I use the term socialism in the meaning that it is supposed to be administrative phase where the ideals are enforced onto the population by vanguard socialist forces. The idea is that once the population internalizes all the socialist values, the final phase will be for the socialist vanguard to abolish themselves and true communist utopia is achieved.

This is the same logic. You will have DEI experts and CSR positions imposing Social Justice values upon the people administratively, but this is supposed to only exist until the true Social Justice is achieved voluntarily and automatically, until everybody internalizes critical consciousness and the system can be maintained from within so to speak. This aim goes in line with the overall acceptance that reality is socially constructed, if you do enough activism to change the people to accept certain values, it will in turn make people build better and more Socially Just society and reality. For instance the old classical Marxists-Leninists believed that [social]reality is constructed by mode of production and abolishing private property by socialist forces will change the material conditions of proletariat which will in turn lead to communism if carefully guided by The Party of course. Different concept in some sense, but one which share certain logic.

Also I used the terms like commissars, censorship and socialism known for more than 100 years as an analogy for Chief Diversity and Inclusion Officers, Inclusion and Equity. As with all analogies it is not the same, but it shares some significant internal logic which I briefly explained. That is my assertion.
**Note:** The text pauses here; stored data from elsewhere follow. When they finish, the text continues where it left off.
-- ==== Sys2Proof/Tests/Slice0.lean ====
section
/-! SUPPORT. The model's own tests, their expected results from spec/95_test_vectors.md and the rules named, and for every obligation
with hypotheses a witness that meets them. -/

namespace Sys2Proof.Tests

open Sys2Proof.Machine

/-! ### Helpers -/

/-- A next state that passes `p`. -/
def after (r : Res) (p : State → Bool) : Bool :=
  match r with
  | .next s => p s
  | .fault _ => false
  | .refused _ => false

theorem next_of_after {r : Res} {p : State → Bool} (h : after r p = true) : ∃ t, r = .next t ∧ p t = true := by
  cases r with
  | next s => exact ⟨s, rfl, h⟩
  | fault e => simp [after] at h
  | refused e => simp [after] at h

/-- The default machine with the array's bytes `m`, the write cycles to come lasting `cycles` micro-steps. -/
def machine (m : Memory) (cycles : List (Option Nat)) : State :=
  { State.reset with dev := { Device.reset with mem := m }, cycles := cycles }

/-- A machine whose device is in a write cycle that ends after `cycle` micro-steps. -/
def busyMachine (cycle : Option Nat) : State :=
  { State.reset with dev := { Device.reset with wip := true, cycle := cycle } }

/-- The same with a limit on the status reads. -/
def limited (limit : Option Nat) (s : State) : State := { s with cfg := { s.cfg with pollLimit := limit } }

/-- The same under `SPLIT`. -/
def splitting (s : State) : State := { s with cfg := { s.cfg with spanPolicy := .split } }

/-- The same with another device (93_implementation_defined.md U7, U13, U17). -/
def withDevice (failed : FailedByte) (cut : CutFrame) (empty : EmptyWrite) (s : State) : State :=
  { s with dev := { s.dev with model := ⟨failed, cut, empty⟩ } }

/-- A machine in the middle of an operation. -/
def inPhase (p : Phase) (s : State) : State := { s with phase := p, sel := selectedPhase p, dev := { s.dev with dsel := selectedPhase p } }

/-! ### Well-formedness -/

/-- R93: a WRITE with `len` = 2 and one payload byte is no descriptor. -/
theorem test_wf_write_short : Instr.wf (.write 0x001E 2 [0x11]) = false := by decide

/-- R93: nor is one with a byte too many. -/
theorem test_wf_write_long : Instr.wf (.write 0x001E 2 [0x11, 0x22, 0x33]) = false := by decide

/-- R93: with exactly `len` bytes it is. -/
theorem test_wf_write : Instr.wf (.write 0x001E 2 [0x11, 0x22]) = true := by decide

/-! ### Decoding: a word of every constructor, written from spec/30_encoding.md R91 to R109 -/

/-- V-E2. -/
theorem test_decode_wait : decodeHost [0x10, 0xFF, 0xFF, 0xFF, 0xFF] = .instr (.wait 0xFFFF 0xFFFF) [] := by decide

/-- V-E1. -/
theorem test_decode_wren : decodeHost [0x11, 0x00, 0x00, 0x00, 0x00] = .instr (.wren 0x0000 0x0000) [] := by decide

/-- V-E2, with the next descriptor's first byte left over. -/
theorem test_decode_wrbyte :
    decodeHost [0x12, 0x01, 0x23, 0x00, 0x07, 0xAB, 0x14] = .instr (.wrbyte 0x0123 7 0xAB) [0x14] := by decide

/-- V-E1. -/
theorem test_decode_write :
    decodeHost [0x13, 0x00, 0x1E, 0x00, 0x02, 0x11, 0x22] = .instr (.write 0x001E 2 [0x11, 0x22]) [] := by decide

/-- V-E2. -/
theorem test_decode_rdbyte : decodeHost [0x14, 0x01, 0x23, 0xFF, 0xFF] = .instr (.rdbyte 0x0123 0xFFFF) [] := by decide

/-- V-E1. -/
theorem test_decode_read : decodeHost [0x15, 0x00, 0x00, 0x10, 0x00] = .instr (.read 0x0000 0x1000) [] := by decide

/-- V-E5, with `DUMMY` = 0xFF. -/
theorem test_decode_rdsr : decodeFrame [0x05, 0xFF] = .instr (.rdsrFrame 0xFF) [] := by decide

/-- V-E5. -/
theorem test_decode_wren_frame : decodeFrame [0x06] = .instr .wrenFrame [] := by decide

/-- V-E5. -/
theorem test_decode_write_frame :
    decodeFrame [0x02, 0x0F, 0xFF, 0xAB] = .instr (.writeFrame 0x0FFF [0xAB]) [] := by decide

/-- V-E5. -/
theorem test_decode_read_frame :
    decodeFrame [0x03, 0x00, 0x05, 0xFF, 0xFF] = .instr (.readFrame 0x0005 [0xFF, 0xFF]) [] := by decide

/-- R108. -/
theorem test_decode_wrdi_frame : decodeFrame [0x04] = .instr (.wrdiFrame []) [] := by decide

/-- R109. -/
theorem test_decode_wrsr_frame : decodeFrame [0x01, 0x0C] = .instr (.wrsrFrame [0x0C]) [] := by decide

/-- V-E3, R95: a wire opcode is no host opcode. -/
theorem test_decode_reserved : decodeHost [0x02, 0x00, 0x10, 0x00, 0x01] = .bad (.reserved 0x02 0x0010 1 []) := by decide

/-- R110: 0x07 is outside the six wire opcodes, and the RDSR frame has two bytes (R102). -/
theorem test_decode_bad_frames :
    decodeFrame [0x07] = .bad (.unlistedFrame 0x07) ∧ decodeFrame [0x05] = .bad (.malformedFrame .rdsr) := by decide

/-- R91: the word of `WRBYTE 0x0123` numbered as the table numbers it; its payload bits are zeros. -/
theorem test_table_word : decodeTableWord 40 0x1201230007 = some (.wrbyte 0x0123 7 0x00) ∧
    decodeTableWord 8 0x02 = some (.writeFrame 0x0000 []) := by decide

/-! ### One step of each instruction -/

/-- V-P1: the whole trace. -/
theorem test_wait : after (exec (.wait 0 0) (machine [] [])) (fun t =>
    decide (sent t.trace = [.cmd 0x10 0 0 [], .delay 1, .sel 0, .tx 0x05, .tx 0x00, .desel 0, .rsp .ok []])) = true := by decide

/-- V-P4: an answer of 0xFF in the status read is busy, the other bits do not count. -/
theorem test_wait_busy : after (exec (.wait 0 0) { machine [] [] with script := [.device, .byte 0xFF, .device, .byte 0xFE] })
    (fun t => decide (t.phase = .pDelay ∧ t.pcnt = 1) && after (step t) (fun u => decide (u.phase = .idle ∧ u.err = .ok))) = true := by
  decide

/-- V-F2: the pause is `T_WREN_US`. -/
theorem test_wren : after (exec (.wren 0 0) { machine [] [] with cfg := { Config.default with tWrenUs := 10 } })
    (fun t => decide (t.dev.wel = true ∧ sent t.trace = [.cmd 0x11 0 0 [], .delay 1, .sel 0, .tx 0x05, .tx 0x00, .desel 0, .sel 0,
      .tx 0x06, .desel 0, .delay 10, .rsp .ok []])) = true := by decide

/-- V-A7: the address's high byte first. -/
theorem test_wrbyte : after (exec (.wrbyte 0x0123 7 0xAB) (machine [] [some 50]))
    (fun t => decide (t.dev.mem = [(0x123, 0xAB)] ∧ t.dev.wip = true ∧ sent t.trace = [.cmd 0x12 0x0123 7 [0xAB], .delay 1, .sel 0,
      .tx 0x05, .tx 0x00, .desel 0, .sel 0, .tx 0x06, .desel 0, .delay 1, .sel 0, .tx 0x02, .tx 0x01, .tx 0x23, .tx 0xAB, .desel 0,
      .rsp .ok []])) = true := by decide

/-- V-A7: the first address past the array. -/
theorem test_wrbyte_address : after (exec (.wrbyte 0x1000 1 0x01) (machine [] []))
    (fun t => decide (t.trace = [.cmd 0x12 0x1000 1 [0x01], .rsp .invalidAddress []])) = true := by decide

/-- V-A5, first stretch and second: under `SPLIT` the third byte goes to the page's base. -/
theorem test_write_split : after (exec (.write 0x001E 3 [0x11, 0x22, 0x33]) (splitting (machine [] [some 8, some 50])))
    (fun t => decide (t.phase = .pDelay) && after (step t) (fun u =>
      decide (u.phase = .idle ∧ u.err = .ok ∧ u.dev.mem = [(0, 0x33), (30, 0x11), (31, 0x22)]))) = true := by decide

/-- V-X2, last row: the prefix of the chunk that the device has is stored, and a cycle runs. -/
theorem test_write_error :
    after (exec (.write 0x0020 2 [0xC1, 0xC2])
        { machine [] [some 50] with script := [.device, .device, .device, .device, .device, .device, .device, .err] })
      (fun t => decide (t.err = .transportError ∧ t.rbuf = [] ∧ t.dev.mem = [(0x20, 0xC1)] ∧ t.dev.wip = true)) = true := by decide

/-- V-F4: the last address. -/
theorem test_rdbyte : after (exec (.rdbyte 0x0FFF 0) (machine [(4095, 0x7E)] []))
    (fun t => decide (t.rbuf = [0x7E] ∧ sent t.trace = [.cmd 0x14 0x0FFF 0 [], .delay 1, .sel 0, .tx 0x05, .tx 0x00, .desel 0, .sel 0,
      .tx 0x03, .tx 0x0F, .tx 0xFF, .tx 0x00, .desel 0, .rsp .ok [0x7E]])) = true := by decide

/-- V-F5: the read wraps at the top of the array. -/
theorem test_read : after
    (exec (.read 0x0FFE 6) (machine [(0, 0xB0), (1, 0xB1), (2, 0xB2), (3, 0xB3), (4094, 0xA0), (4095, 0xA1)] []))
    (fun t => decide (t.err = .ok ∧ t.rbuf = [0xA0, 0xA1, 0xB0, 0xB1, 0xB2, 0xB3])) = true := by decide

/-- V-X3: what was received before the error is dropped. -/
theorem test_read_error : after
    (exec (.read 0x0005 2) { machine [(5, 0x55)] [] with script := [.device, .device, .device, .device, .device, .device, .err] })
    (fun t => decide (t.err = .transportError ∧ t.rbuf = [] ∧ t.phase = .idle ∧ t.sel = false)) = true := by decide

/-- S10, R68: a device with its latch set answers a status byte with bit 1 set. -/
theorem test_rdsr_frame : after
    (exec (.rdsrFrame 0x00) { machine [] [] with dev := { Device.reset with wel := true } })
    (fun t => match t.benchRx with
      | [_, .status st] => st.wel && !st.wip && decide (st.bp = 0)
      | _ => false) = true := by decide

/-- R70 (a). -/
theorem test_wren_frame : after (exec .wrenFrame (machine [] [])) (fun t => t.dev.wel && !t.dev.wip && t.trace.isEmpty) = true := by
  decide

/-- V-A11: the device's own wrap inside the page. -/
theorem test_write_frame : after
    (exec (.writeFrame 0x001E [0x11, 0x22, 0x33]) { machine [] [some 50] with dev := { Device.reset with wel := true } })
    (fun t => t.dev.wip && decide (t.dev.mem = [(0, 0x33), (30, 0x11), (31, 0x22)])) = true := by decide

/-- V-A11: the top address bits do not count. -/
theorem test_write_frame_top : after
    (exec (.writeFrame 0x1005 [0x77]) { machine [] [some 50] with dev := { Device.reset with wel := true } })
    (fun t => decide (t.dev.mem = [(5, 0x77)])) = true := by decide

/-- R69: data from the fourth byte on, wrapping at the top. -/
theorem test_read_frame : after (exec (.readFrame 0x0FFF [0, 0]) (machine [(0, 0xB0), (4095, 0xA1)] []))
    (fun t => decide (t.benchRx.drop 3 = [.byte 0xA1, .byte 0xB0])) = true := by decide

/-- R74. -/
theorem test_wrdi_frame : after (exec (.wrdiFrame []) { machine [] [] with dev := { Device.reset with wel := true } })
    (fun t => !t.dev.wel) = true := by decide

/-- R73: a busy device ignores even WRSR. -/
theorem test_wrsr_frame_busy : after (exec (.wrsrFrame [0x0C]) (busyMachine none)) (fun t => t.dev.wip && decide (t.dev.bp = 0)) = true := by
  decide

/-- R38, R92: a step from reset takes the descriptor at the host port. -/
theorem test_step_runs : after (step (State.reset.withFetchWord 40 0x1400000001)) (fun t =>
    decide (t.phase = .idle ∧ t.err = .ok ∧ t.rbuf = [0x00] ∧ t.hostPort = [])) = true := by decide

/-- V-E3 through `step`. -/
theorem test_step_reserved : after (step { State.reset with hostPort := [0xFF, 0xFF, 0xFF, 0xFF, 0xFF] }) (fun t =>
    decide (t.trace = [.cmd 0xFF 0xFFFF 0xFFFF [], .rsp .invalidCommand []])) = true := by decide


/-! ### Witnesses: for each statement with hypotheses, a state and operands that meet all of them -/

/-- A legal configuration with one busy read allowed, and an array of two bytes. -/
def small : Config := { Config.default with pageSize := 4, addrSpaceSize := 8, pollLimit := some 1 }

theorem witness_InvariantAtReset :
    configLegal small = true ∧ Memory.wf [(0, 1), (7, 2)] = true ∧ memoryInside small [(0, 1), (7, 2)] := by
  refine ⟨by decide, by decide, ?_⟩
  intro x hx
  simp only [List.mem_cons, List.not_mem_nil, or_false] at hx
  rcases hx with rfl | rfl <;> decide

/-- Both clauses, and the least legal page and limit. -/
theorem witness_LegalConfiguration :
    configLegal { Config.default with pageSize := 3 } = false ∧ configLegal { Config.default with pollLimit := some 0 } = false ∧
      configLegal { Config.default with pageSize := 1, pollLimit := some 1 } = true ∧
      configLegal { Config.default with addrSpaceSize := 65536 } = true ∧ ({ Device.reset with bp := 1 }).bp ≠ 0 := by decide

/-- A first byte, in each of the four phases. -/
theorem witness_WireOpcodeValues :
    (after (tick (inPhase .pOp State.reset)) fun _ => true) = true ∧ (after (tick (inPhase .eOp State.reset)) fun _ => true) = true ∧
      (after (tick (inPhase .wOp State.reset)) fun _ => true) = true ∧
      (after (tick (inPhase .rOp { State.reset with script := [.err] })) fun _ => true) = true := by decide

theorem witness_DecodeEncode :
    Instr.wf (.write 0 1 [9]) = true ∧ Instr.isHost (.write 0 1 [9]) = true ∧ Instr.wf (.readFrame 0 [0]) = true ∧
      Instr.isHost (.readFrame 0 [0]) = false := by decide

theorem witness_EncodeDecode : decodeHost [0x13, 0, 0, 0, 1, 9, 5] = .instr (.write 0 1 [9]) [5] ∧
    decodeFrame [0x03, 0, 0] = .instr (.readFrame 0 []) [] := by decide

theorem witness_DescriptorLength : ([9, 8] : List Byte).length = (2 : Half).toNat ∧ hostOpOf 0x0F = none ∧ hostOpOf 0x16 = none := by
  decide

/-- The reserved opcodes next to the listed ones. -/
theorem witness_ReservedOpcode :
    (0x0F : Byte).toNat < 0x10 ∧ 0x15 < (0x16 : Byte).toNat ∧ gate State.reset = none ∧ State.reset.phase = .idle ∧
      State.reset.sel = false ∧ State.reset.bench = [] ∧
      { State.reset with hostPort := [0x0F, 0, 0, 0, 0] }.hostPort = [0x0F, 0, 0, 0, 0] := by decide

theorem witness_StepRunsTheDecodedInstruction :
    gate State.reset = none ∧ State.reset.phase = .idle ∧ State.reset.bench = [] ∧
      decodeHost [0x10, 0, 0, 0, 0] = .instr (.wait 0 0) [] ∧ decodeFrame [0x06] = .instr .wrenFrame [] := by decide

theorem witness_StepIdle :
    gate State.reset = none ∧ State.reset.phase = .idle ∧ State.reset.bench = [] ∧ State.reset.hostPort = [] := by decide

theorem witness_NotAcceptedOutsideIdle :
    (inPhase .pDelay State.reset).phase ≠ .idle ∧ gate (inPhase .pDelay State.reset) = none ∧
      Instr.isHost (.wait 0 0) = true ∧ Instr.isHost .wrenFrame = false := by decide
EDIT: I can also to use another example of Department of Anti-racism as proposed by Ibram X. Kendi. It should be "comprised of formally trained experts on racism and no political appointees" - which means no political control over "experts on racism" or in my parlance anti-racist commissars. This body should have no other authority, they just want to:

The DOA would be responsible for preclearing all local, state and federal public policies to ensure they won’t yield racial inequity, monitor those policies, investigate private racist policies when racial inequity surfaces, and monitor public officials for expressions of racist ideas. The DOA would be empowered with disciplinary tools to wield over and against policymakers and public officials who do not voluntarily change their racist policy and ideas.

This would literally mean constitutionally enshrining leading position of unelected anti-racist commissars over all public and private policy and personal governmental decisions in USA. For me it is preposterous that anybody even considers Kendi as anything but utmost danger to democracy.